PROVIDED DATA.
/-! ## endTransaction -/

@[simp] theorem State.endTransaction_minute (p : Port) (o : List Byte) : (s.endTransaction p o).minute = s.minute := by cases p <;> rfl
@[simp] theorem State.endTransaction_second (p : Port) (o : List Byte) : (s.endTransaction p o).second = s.second := by cases p <;> rfl
@[simp] theorem State.endTransaction_clockSet (p : Port) (o : List Byte) : (s.endTransaction p o).clockSet = s.clockSet := by cases p <;> rfl
@[simp] theorem State.endTransaction_classes (p : Port) (o : List Byte) : (s.endTransaction p o).classes = s.classes := by cases p <;> rfl
@[simp] theorem State.endTransaction_creds (p : Port) (o : List Byte) : (s.endTransaction p o).creds = s.creds := by cases p <;> rfl
@[simp] theorem State.endTransaction_sweep (p : Port) (o : List Byte) : (s.endTransaction p o).sweep = s.sweep := by cases p <;> rfl
@[simp] theorem State.endTransaction_queue (p : Port) (o : List Byte) : (s.endTransaction p o).queue = s.queue := by cases p <;> rfl
@[simp] theorem State.endTransaction_holdOff (p : Port) (o : List Byte) : (s.endTransaction p o).holdOff = s.holdOff := by cases p <;> rfl
@[simp] theorem State.endTransaction_rides (p : Port) (o : List Byte) : (s.endTransaction p o).rides = s.rides := by cases p <;> rfl
@[simp] theorem State.endTransaction_nextRide (p : Port) (o : List Byte) : (s.endTransaction p o).nextRide = s.nextRide := by cases p <;> rfl
@[simp] theorem State.endTransaction_docks (p : Port) (o : List Byte) : (s.endTransaction p o).docks = s.docks := by cases p <;> rfl
@[simp] theorem State.endTransaction_releaseQ (p : Port) (o : List Byte) : (s.endTransaction p o).releaseQ = s.releaseQ := by cases p <;> rfl
@[simp] theorem State.endTransaction_grants (p : Port) (o : List Byte) : (s.endTransaction p o).grants = s.grants := by cases p <;> rfl
@[simp] theorem State.endTransaction_lineA (p : Port) (o : List Byte) : (s.endTransaction p o).lineA = s.lineA := by cases p <;> rfl
@[simp] theorem State.endTransaction_lineB (p : Port) (o : List Byte) : (s.endTransaction p o).lineB = s.lineB := by cases p <;> rfl
@[simp] theorem State.endTransaction_free (p : Port) (o : List Byte) : (s.endTransaction p o).free = s.free := by cases p <;> rfl
@[simp] theorem State.endTransaction_listN (p : Port) (o : List Byte) : (s.endTransaction p o).listN = s.listN := by cases p <;> rfl
@[simp] theorem State.endTransaction_listK (p : Port) (o : List Byte) : (s.endTransaction p o).listK = s.listK := by cases p <;> rfl
@[simp] theorem State.endTransaction_levels (p : Port) (o : List Byte) : (s.endTransaction p o).levels = s.levels := by cases p <;> rfl
@[simp] theorem State.endTransaction_settings (p : Port) (o : List Byte) : (s.endTransaction p o).settings = s.settings := by cases p <;> rfl
@[simp] theorem State.endTransaction_pending (p : Port) (o : List Byte) : (s.endTransaction p o).pending = s.pending := by cases p <;> rfl
@[simp] theorem State.endTransaction_dock (p : Port) (o : List Byte) (j : DockIx) : (s.endTransaction p o).dock j = s.dock j := by cases p <;> rfl
@[simp] theorem State.endTransaction_line (p : Port) (o : List Byte) (m : Line) : (s.endTransaction p o).line m = s.line m := by cases p <;> rfl
@[simp] theorem State.endTransaction_findCred (p : Port) (o : List Byte) (c0 : CredNo) : (s.endTransaction p o).findCred c0 = s.findCred c0 := by cases p <;> rfl
@[simp] theorem State.endTransaction_findRide (p : Port) (o : List Byte) (n0 : RideNo) : (s.endTransaction p o).findRide n0 = s.findRide n0 := by cases p <;> rfl
@[simp] theorem State.endTransaction_rideOfTag (p : Port) (o : List Byte) (t0 : BikeTag) : (s.endTransaction p o).rideOfTag t0 = s.rideOfTag t0 := by cases p <;> rfl
@[simp] theorem State.endTransaction_rideAt (p : Port) (o : List Byte) (j : DockIx) : (s.endTransaction p o).rideAt j = s.rideAt j := by cases p <;> rfl
@[simp] theorem State.endTransaction_level (p : Port) (o : List Byte) (k0 : Kind) : (s.endTransaction p o).level k0 = s.level k0 := by cases p <;> rfl
@[simp] theorem State.endTransaction_fitted (p : Port) (o : List Byte) (j : DockIx) : (s.endTransaction p o).fitted j = s.fitted j := by cases p <;> rfl
@[simp] theorem State.endTransaction_granted (p : Port) (o : List Byte) (j : DockIx) : (s.endTransaction p o).granted j = s.granted j := by cases p <;> rfl
@[simp] theorem State.endTransaction_classOf (p : Port) (o : List Byte) (e0 : Cred) : (s.endTransaction p o).classOf e0 = s.classOf e0 := by cases p <;> rfl
@[simp] theorem State.endTransaction_postList (p : Port) (o : List Byte) (q : Port) : (s.endTransaction p o).postList q = s.postList q := by cases p <;> rfl
@[simp] theorem State.endTransaction_lineRuns (p : Port) (o : List Byte) (j : DockIx) : (s.endTransaction p o).lineRuns j = s.lineRuns j := by cases p <;> rfl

EXERCISE GOAL.
Only the lines from the start of the material through the line containing "s.clockSet := by cases p <;> rfl" belong in the answer, each copied exactly.

WRITTEN REPLY.
/-! ## endTransaction -/

@[simp] theorem State.endTransaction_minute (p : Port) (o : List Byte) : (s.endTransaction p o).minute = s.minute := by cases p <;> rfl
@[simp] theorem State.endTransaction_second (p : Port) (o : List Byte) : (s.endTransaction p o).second = s.second := by cases p <;> rfl
@[simp] theorem State.endTransaction_clockSet (p : Port) (o : List Byte) : (s.endTransaction p o).clockSet = s.clockSet := by cases p <;> rfl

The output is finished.